Не остановились мы и в гавани Бока де Терминос, куда Кортес послал лишь быстроходное судно капитана Эскобара, чтобы выведать — удобно ли место, как это и оказалось в действительности, для основания колонии. Кстати, здесь к нам пристала и наша гончая собака, та, что осталась, когда тут был Грихальва, она стала жирной и лоснящейся и была весьма обрадована нашим появлением.
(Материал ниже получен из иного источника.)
-- ==== Sys2Proof/Decode.lean ====
section
/-! DEFINITION. Decoding (30_encoding.md R70-R80): the fields of a word, the total dispatch from a word to
its instruction, decoding of a byte stream, and the encoder with the row each instruction's word selects. -/

namespace Sys2Proof

/-! ### The fields of a word (R71) -/

/-- `c`, nibble 1: `op[15:12]`. -/
def fieldC (op : Word) : BitVec 4 := op.extractLsb' 12 4

/-- `x`, nibble 2: `op[11:8]`, a register number. -/
def fieldX (op : Word) : Reg := (op.extractLsb' 8 4).toFin

/-- `y`, nibble 3: `op[7:4]`, a register number. -/
def fieldY (op : Word) : Reg := (op.extractLsb' 4 4).toFin

/-- `n`, nibble 4: `op[3:0]`, a sprite height or a secondary opcode. -/
def fieldN (op : Word) : BitVec 4 := op.extractLsb' 0 4

/-- `kk`: `op[7:0]`, an immediate byte or a secondary opcode. -/
def fieldKk (op : Word) : Byte := op.extractLsb' 0 8

/-- `nnn`: `op[11:0]`, an address. -/
def fieldNnn (op : Word) : BitVec 12 := op.extractLsb' 0 12

/-! ### Dispatch (R74, R75): first nibble, then the secondary opcode of the formats E, XY and X -/

/-- Class 0, format E: all 16 bits are fixed; the rest of the class is unknown (R77, R78). -/
def decodeClass0 (op : Word) : Instr :=
  if op = 0x00E0#16 then .cls else if op = 0x00EE#16 then .ret else .unknown op

/-- Class 5, format XY: `5xy0` only. -/
def decodeClass5 (op : Word) : Instr :=
  if fieldN op = 0x0#4 then .seReg (fieldX op) (fieldY op) else .unknown op

/-- Class 8, format XY: nibble 4 is the secondary opcode. -/
def decodeClass8 (op : Word) : Instr :=
  match fieldN op with
  | 0x0#4 => .ldReg (fieldX op) (fieldY op)
  | 0x1#4 => .orReg (fieldX op) (fieldY op)
  | 0x2#4 => .andReg (fieldX op) (fieldY op)
  | 0x3#4 => .xorReg (fieldX op) (fieldY op)
  | 0x4#4 => .addReg (fieldX op) (fieldY op)
  | 0x5#4 => .sub (fieldX op) (fieldY op)
  | 0x6#4 => .shr (fieldX op) (fieldY op)
  | 0x7#4 => .subn (fieldX op) (fieldY op)
  | 0xE#4 => .shl (fieldX op) (fieldY op)
  | _ => .unknown op

/-- Class 9, format XY: `9xy0` only. -/
def decodeClass9 (op : Word) : Instr :=
  if fieldN op = 0x0#4 then .sneReg (fieldX op) (fieldY op) else .unknown op

/-- Class E, format X: the low byte is the secondary opcode. -/
def decodeClassE (op : Word) : Instr :=
  match fieldKk op with
  | 0x9E#8 => .skp (fieldX op)
  | 0xA1#8 => .sknp (fieldX op)
  | _ => .unknown op

/-- Class F, format X: the low byte is the secondary opcode. -/
def decodeClassF (op : Word) : Instr :=
  match fieldKk op with
  | 0x07#8 => .ldVxDt (fieldX op)
  | 0x0A#8 => .ldVxK (fieldX op)
  | 0x15#8 => .ldDtVx (fieldX op)
  | 0x18#8 => .ldStVx (fieldX op)
  | 0x1E#8 => .addIVx (fieldX op)
  | 0x29#8 => .ldFVx (fieldX op)
  | 0x33#8 => .ldBVx (fieldX op)
  | 0x55#8 => .ldMemVx (fieldX op)
  | 0x65#8 => .ldVxMem (fieldX op)
  | _ => .unknown op

/-- The decoder: every word has exactly one meaning (R74). The last arm is class F, the one nibble left. -/
def decode (op : Word) : Instr :=
  match fieldC op with
  | 0x0#4 => decodeClass0 op
  | 0x1#4 => .jp (fieldNnn op)
  | 0x2#4 => .call (fieldNnn op)
  | 0x3#4 => .seImm (fieldX op) (fieldKk op)
  | 0x4#4 => .sneImm (fieldX op) (fieldKk op)
  | 0x5#4 => decodeClass5 op
  | 0x6#4 => .ldImm (fieldX op) (fieldKk op)
  | 0x7#4 => .addImm (fieldX op) (fieldKk op)
  | 0x8#4 => decodeClass8 op
  | 0x9#4 => decodeClass9 op
  | 0xA#4 => .ldI (fieldNnn op)
  | 0xB#4 => .jpV0 (fieldNnn op)
  | 0xC#4 => .rnd (fieldX op) (fieldKk op)
  | 0xD#4 => .drw (fieldX op) (fieldY op) (fieldN op)
  | 0xE#4 => decodeClassE op
  | _ => decodeClassF op

/-! ### From bytes -/

/-- Why a byte stream gives no instruction. No WORD is refused (R74); a stream shorter than one word is. -/
inductive DecodeError where
  /-- fewer than two bytes are left: not a whole instruction word (R70) -/
  | needsTwoBytes
  deriving DecidableEq, Repr

/-- The word of two bytes, the first (lower address) the high byte (20_memory.md R52). -/
def wordOfBytes (hi lo : Byte) : Word := hi ++ lo

/-- The high byte of a word, stored at the lower address. -/
def highByte (w : Word) : Byte := w.extractLsb' 8 8

/-- The low byte of a word, stored at the higher address. -/
def lowByte (w : Word) : Byte := w.extractLsb' 0 8

/-- One instruction off the front of a byte stream, with the bytes after it. -/
def decodeBytes : List Byte → Except DecodeError (Instr × List Byte)
  | hi :: lo :: rest => .ok (decode (wordOfBytes hi lo), rest)
  | [_] => .error .needsTwoBytes
  | [] => .error .needsTwoBytes

/-- The word whose bits `nbits-1` to 0 are `w`, bits above them 0. -/
def tableWord (nbits w : Nat) : Word := BitVec.ofNat 16 (w % 2 ^ nbits)

/-- The host's question: the instruction the decoder reads from the table's bits `w`, laid out as the
hardware stores a word (high byte first). -/
def decodeTableWord (nbits w : Nat) : Option Instr :=
  match decodeBytes [highByte (tableWord nbits w), lowByte (tableWord nbits w)] with
  | .ok (i, _) => some i
  | .error _ => none

/-! ### Encoding (R72, R75) -/

/-- Format A: `c n n n`. -/
def wordA (c : BitVec 4) (nnn : BitVec 12) : Word := c ++ nnn

/-- Formats XK and X: `c x k k`. -/
def wordXK (c : BitVec 4) (x : Reg) (kk : Byte) : Word := c ++ (BitVec.ofFin (w := 4) x ++ kk : BitVec 12)

/-- Formats XY and XYN: `c x y n`. -/
def wordXYN (c : BitVec 4) (x y : Reg) (n : BitVec 4) : Word :=
  c ++ (BitVec.ofFin (w := 4) x ++ (BitVec.ofFin (w := 4) y ++ n : BitVec 8) : BitVec 12)

/-- The word of an instruction. -/
def encode : Instr → Word
  | .cls => 0x00E0#16
  | .ret => 0x00EE#16
  | .jp nnn => wordA 0x1#4 nnn
  | .call nnn => wordA 0x2#4 nnn
  | .seImm x kk => wordXK 0x3#4 x kk
  | .sneImm x kk => wordXK 0x4#4 x kk
  | .seReg x y => wordXYN 0x5#4 x y 0x0#4
  | .ldImm x kk => wordXK 0x6#4 x kk
  | .addImm x kk => wordXK 0x7#4 x kk
  | .ldReg x y => wordXYN 0x8#4 x y 0x0#4
  | .orReg x y => wordXYN 0x8#4 x y 0x1#4
  | .andReg x y => wordXYN 0x8#4 x y 0x2#4
  | .xorReg x y => wordXYN 0x8#4 x y 0x3#4
  | .addReg x y => wordXYN 0x8#4 x y 0x4#4
  | .sub x y => wordXYN 0x8#4 x y 0x5#4
  | .shr x y => wordXYN 0x8#4 x y 0x6#4
  | .subn x y => wordXYN 0x8#4 x y 0x7#4
  | .shl x y => wordXYN 0x8#4 x y 0xE#4
  | .sneReg x y => wordXYN 0x9#4 x y 0x0#4
  | .ldI nnn => wordA 0xA#4 nnn
  | .jpV0 nnn => wordA 0xB#4 nnn
  | .rnd x kk => wordXK 0xC#4 x kk
  | .drw x y n => wordXYN 0xD#4 x y n
  | .skp x => wordXK 0xE#4 x 0x9E#8
  | .sknp x => wordXK 0xE#4 x 0xA1#8
  | .ldVxDt x => wordXK 0xF#4 x 0x07#8
  | .ldVxK x => wordXK 0xF#4 x 0x0A#8
  | .ldDtVx x => wordXK 0xF#4 x 0x15#8
  | .ldStVx x => wordXK 0xF#4 x 0x18#8
  | .addIVx x => wordXK 0xF#4 x 0x1E#8
  | .ldFVx x => wordXK 0xF#4 x 0x29#8
  | .ldBVx x => wordXK 0xF#4 x 0x33#8
  | .ldMemVx x => wordXK 0xF#4 x 0x55#8
  | .ldVxMem x => wordXK 0xF#4 x 0x65#8
  | .unknown op => op

/-- The row of R75 (its mask and match columns) that stands for the instruction; the unknown opcode's row has
mask 0 and match 0, as opcode_table.json gives it. -/
def Instr.row : Instr → OpcodeRow
  | .cls => ⟨0xFFFF, 0x00E0⟩
  | .ret => ⟨0xFFFF, 0x00EE⟩
  | .jp _ => ⟨0xF000, 0x1000⟩
  | .call _ => ⟨0xF000, 0x2000⟩
  | .seImm _ _ => ⟨0xF000, 0x3000⟩
  | .sneImm _ _ => ⟨0xF000, 0x4000⟩
  | .seReg _ _ => ⟨0xF00F, 0x5000⟩
  | .ldImm _ _ => ⟨0xF000, 0x6000⟩
  | .addImm _ _ => ⟨0xF000, 0x7000⟩
  | .ldReg _ _ => ⟨0xF00F, 0x8000⟩
  | .orReg _ _ => ⟨0xF00F, 0x8001⟩
  | .andReg _ _ => ⟨0xF00F, 0x8002⟩
  | .xorReg _ _ => ⟨0xF00F, 0x8003⟩
  | .addReg _ _ => ⟨0xF00F, 0x8004⟩
  | .sub _ _ => ⟨0xF00F, 0x8005⟩
  | .shr _ _ => ⟨0xF00F, 0x8006⟩
  | .subn _ _ => ⟨0xF00F, 0x8007⟩
  | .shl _ _ => ⟨0xF00F, 0x800E⟩
  | .sneReg _ _ => ⟨0xF00F, 0x9000⟩
  | .ldI _ => ⟨0xF000, 0xA000⟩
  | .jpV0 _ => ⟨0xF000, 0xB000⟩
  | .rnd _ _ => ⟨0xF000, 0xC000⟩
  | .drw _ _ _ => ⟨0xF000, 0xD000⟩
  | .skp _ => ⟨0xF0FF, 0xE09E⟩
  | .sknp _ => ⟨0xF0FF, 0xE0A1⟩
  | .ldVxDt _ => ⟨0xF0FF, 0xF007⟩
  | .ldVxK _ => ⟨0xF0FF, 0xF00A⟩
  | .ldDtVx _ => ⟨0xF0FF, 0xF015⟩
  | .ldStVx _ => ⟨0xF0FF, 0xF018⟩
  | .addIVx _ => ⟨0xF0FF, 0xF01E⟩
  | .ldFVx _ => ⟨0xF0FF, 0xF029⟩
  | .ldBVx _ => ⟨0xF0FF, 0xF033⟩
  | .ldMemVx _ => ⟨0xF0FF, 0xF055⟩
  | .ldVxMem _ => ⟨0xF0FF, 0xF065⟩
  | .unknown _ => ⟨0x0000, 0x0000⟩

end Sys2Proof
end

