/-- The start of an unfaulted tick uses the load up, and nothing later in the tick makes it legal again. -/
theorem loadable_of_tick {inp : TickInput} {s t : State} (h : tick inp s = .next t) (hs : s.safe) :
    t.loadable = false := by
  rcases tick_cases h with ⟨hf, -⟩ | ⟨-, -, rfl⟩ | ⟨-, -, -, rfl⟩ | ⟨-, -, -, op, -, hx⟩
  · exact absurd hs hf
  · exact waitMachine_loadable (s.begin inp)
  · rfl
  · obtain ⟨-, -, hload, -⟩ := (effect_of_exec hx).inputs_eq
    exact hload

/-- Settles O9: a legal load stores one run, the kept bytes from 0x200 on, and that run fits in memory. -/
theorem loadCopiesTheProgramOnce : Obligations.LoadCopiesTheProgramOnce := by
  intro s program hinv
  have hfit := progBase_add_length_keptBytes_le program
  have hlen := length_keptBytes program
  refine ⟨fun hload => ?_, fun hload => ?_, fun inp t hs h => loadable_of_tick h hs⟩
  · refine ⟨Memory.putRun s.mem Config.progBase (keptBytes program), if_pos hload,
      hinv.of_loaded (Memory.wf_putRun hfit hinv.memWf), fun k hk hkp => ?_, fun a ha => ?_⟩
    · exact (Memory.read_putRun_add hinv.memWf hfit (by omega)).trans (List.getElem?_take_of_lt hk)
    · have hbase : Config.progBase = 512 := rfl
      exact Memory.read_putRun_of_outside hinv.memWf hfit (by omega)
  · exact if_neg (hload ▸ Bool.false_ne_true)

/-! ### Finished states (R242, D25) -/

/-- A jump to the address PC already holds changes nothing. -/
theorem exec_jp_of_self {nnn : BitVec 12} {s : State} (h : nnn.toNat = s.pc.toNat) : exec (.jp nnn) s = .next s := by
  calc exec (.jp nnn) s
    _ = .next { s with pc := BitVec.ofNat 16 nnn.toNat } := jumpGoesToItsAddress nnn s
    _ = .next s := by rw [h, BitVec.ofNat_toNat, BitVec.setWidth_eq]

/-- The start of a tick changes nothing that makes a state finished. -/
theorem finished_begin {s : State} (inp : TickInput) (h : s.finished) : (s.begin inp).finished := h

/-- Settles O18: the tick fetches the jump, and the jump leaves the started state as it is. -/
theorem finishedStatesStayFinished : Obligations.FinishedStatesStayFinished := by
  intro inp s h
  refine ⟨?_, finished_begin inp h⟩
  obtain ⟨op, nnn, hop, hjp, hself, hrun, hsafe⟩ := h
  rw [tick_of_running hsafe hrun, State.fetchExec_eq, State.begin_mem, State.begin_pc, hop]
  exact (congrArg (exec · (s.begin inp)) hjp).trans (exec_jp_of_self hself)

end Sys2Proof.Machine
end
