-- ==== Sys2Proof/Config.lean ====
section
/-! DEFINITION. What is fixed when the block is instantiated (00_scope.md rules R6 to R8, 10_state.md rule R26), the
vocabulary of the wire trace (00_scope.md rule R10, 20_memory.md rule R50), and the one free value of the model:
the level a sample returns (20_memory.md rule R53). -/

namespace Sys2Proof

/-- The timing configuration record of 00_scope.md R6; each field is a delay in microseconds, but for the
count `nIdlePolls`. -/
structure Tcfg where
  tW1Low : Nat
  tW1Rel : Nat
  tW0Low : Nat
  tW0Rel : Nat
  tRLow : Nat
  tRSample : Nat
  tRSlot : Nat
  nIdlePolls : Nat
  tIdlePoll : Nat
  tRstLow : Nat
  tPresence : Nat
  tRecovery : Nat
  deriving DecidableEq, Repr

/-- The nominal values of the table of 00_scope.md R6. -/
def Tcfg.nominal : Tcfg where
  tW1Low := 6
  tW1Rel := 64
  tW0Low := 60
  tW0Rel := 10
  tRLow := 3
  tRSample := 10
  tRSlot := 66
  nIdlePolls := 125
  tIdlePoll := 2
  tRstLow := 480
  tPresence := 70
  tRecovery := 410

/-- The common length of a write slot, `tWSlot` (00_scope.md R7 (a)). -/
def Tcfg.tWSlot (t : Tcfg) : Nat := t.tW1Low + t.tW1Rel

/-- Every field, in the order of the table of 00_scope.md R6. -/
def Tcfg.fields (t : Tcfg) : List Nat :=
  [t.tW1Low, t.tW1Rel, t.tW0Low, t.tW0Rel, t.tRLow, t.tRSample, t.tRSlot, t.nIdlePolls, t.tIdlePoll,
    t.tRstLow, t.tPresence, t.tRecovery]

/-- The four laws of 00_scope.md R7: (a) one write-slot length, (b) the order of the read slot's points,
(c) at least one idle poll, (d) every field fits in 32 bits. -/
abbrev Tcfg.Lawful (t : Tcfg) : Prop :=
  t.tW1Low + t.tW1Rel = t.tW0Low + t.tW0Rel ∧
  (0 < t.tRLow ∧ t.tRLow < t.tRSample ∧ t.tRSample < t.tRSlot) ∧
  1 ≤ t.nIdlePolls ∧
  ∀ n ∈ t.fields, n < 4294967296

/-- The two CRC-8 methods of 00_scope.md R8; they give equal results (43_crc.md R182). -/
inductive Crc8Impl where
  | bitwise
  | table
  deriving DecidableEq, Repr

/-- The configuration of one block (10_state.md R26): the timing record, the pin's identity (an opaque
value that only equality looks at), whether the platform's critical section nests, and the CRC-8 method. -/
structure Config where
  t : Tcfg
  pin : Nat
  csNestable : Bool
  crc8Impl : Crc8Impl
  deriving DecidableEq, Repr

/-- The three pin modes of the pin driver (00_scope.md R10; 90_conflicts.md C3). -/
inductive PinMode where
  | input
  | openDrain
  | driven
  deriving DecidableEq, Repr

/-- One collaborator call (00_scope.md R10, 20_memory.md R50). Every pin call carries the pin. -/
inductive WireEvent where
  | cfg (pin : Nat) (m : PinMode)
  | wr (pin : Nat) (l : Bit)
  | rd (pin : Nat) (l : Bit)
  | delay (n : Nat)
  | csEnter
  | csExit
  deriving DecidableEq, Repr

/-- FREE VALUE (20_memory.md R53; assumption 3): the level that an unconstrained environment answers, which may
depend on which environment it is (`world`) and on every collaborator call issued so far. It has no body, so nothing can be proved of
any value of it. -/
opaque Config.freeDraw (world : Nat) (history : List WireEvent) : Bit

end Sys2Proof
end

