-- ==== Sys2Proof/Machine/Engine.lean ====
section
/-! DEFINITION. The timing engine (10_state.md rule R21): it steps through the micro-program of the live command, one collaborator call
per step. -/

namespace Sys2Proof.Machine

/-- The micro-program of a command (10_state.md R21), for a configuration and MODE at the command's beginning. -/
def programOf (c : Config) (m : Mode) : Instr → Program
  | .writeBit v => writeBitProgram c.t m v
  | .readBit => readBitProgram c.t m
  | .writeByte b => writeByteProgram c.t m b
  | .readByte => readByteProgram c.t m
  | .writeBytes data => writeBytesProgram c.t m data
  | .readBytes n => readBytesProgram c.t m n
  | .reset => resetProgram c.t m
  | .select rom => selectProgram c.t m rom
  | .skipRom => skipRomProgram c.t m
  | .power => powerProgram
  | .depower => depowerProgram
  | .resetSearch => resetSearchProgram
  | .targetSearch fam => targetSearchProgram fam
  | .search p => searchProgram c.t m p
  | .crc8 data => crc8Program c.crc8Impl data
  | .crc16 data seed => crc16Program data seed
  | .checkCrc16 data seed rx0 rx1 => checkCrc16Program data seed rx0 rx1

/-- What is left of the live command's micro-program at its position (10_state.md R21); none if no command is live. -/
def State.rest (s : State) : Option Program :=
  s.micro.bind fun m => (programOf s.cfg m.entryMode m.instr).rest m.calls m.heard

/-- A command begins (10_state.md R21, R24): it is accepted and stands before its first call; a command without a call ends at once. -/
def start (i : Instr) (s : State) : State := settle (programOf s.cfg s.mode i) (accept i s)

/-- One step of the timing engine (10_state.md R21): the live command issues its next collaborator call, and ends with its last. Between commands the
block is idle and keeps all its state (60_exceptions.md R222). -/
def engineStep (s : State) : State :=
  match s.rest with
  | some p => p.advance s
  | none => s

/-- The live command runs to its end from where it stands; between commands, nothing. -/
def finishCommand (s : State) : State :=
  match s.rest with
  | some p => runToEnd p s
  | none => s

end Sys2Proof.Machine
end

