-- ==== Sys2Proof/Machine/Step.lean ====
section
/-! DEFINITION. One step of the block: it takes the host's next input, or the timing engine issues the live command's next call, or the block
idles (10_state.md rule R21, 70_reset_and_hazards.md rules R231 and R236; assumptions 1 and 2). -/

namespace Sys2Proof.Machine

/-- One step: the oldest host input is taken; with none, or a read that waits, the timing engine takes a step (10_state.md R21), which between commands
changes nothing (60_exceptions.md R222). -/
def step (s : State) : Host.Outcome State Fault Refusal :=
  match s.inbox with
  | [] => .next (engineStep s)
  | h :: rest => if held h s then .next (engineStep s) else stepInput h { s with inbox := rest }

/-- The state in which the host presents, as its next input, the command of an opcode-table word (assumption 15). -/
def State.withFetchWord (s : State) (nbits w : Nat) : State :=
  { s with inbox := .command (tableCommand nbits w) false .whole :: s.inbox }

end Sys2Proof.Machine
end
Не могли мы из-за ветра остановиться и на побережье у поселения Чампотон, где так сильно побиты были и Франсиско Эрнандес де Кордова, и Грихальва. Кортес намеревался здешним жителям преподать неплохой урок, да и многие из нас горели желанием мести. Но ждать попутного ветра было некогда, и мы поспешили дальше; проплыв три дня, мы прибыли к реке Грихальва.
Итак, в 12 день13 месяца марта 1519 года мы подошли к реке Грихальва, она же река Табаско. Немало мы удивились, что весь берег был покрыт вооруженными, — больше 28 000. Оказывается, что индейцы из Чампотона, из Ласаро и из других поселений, глумились над жителями могучего Табаско, что они нас при Грихальве встретили подарками, а не копьями. Напрасно поэтому Агиляр, хорошо понимавший их язык, уверял их calachionis, что мы пришли с миром и добрыми намерениями, и готовы их одарить из своих припасов. В ответ они требовали лишь, чтобы мы не высаживались, иначе они нас всех перебьют.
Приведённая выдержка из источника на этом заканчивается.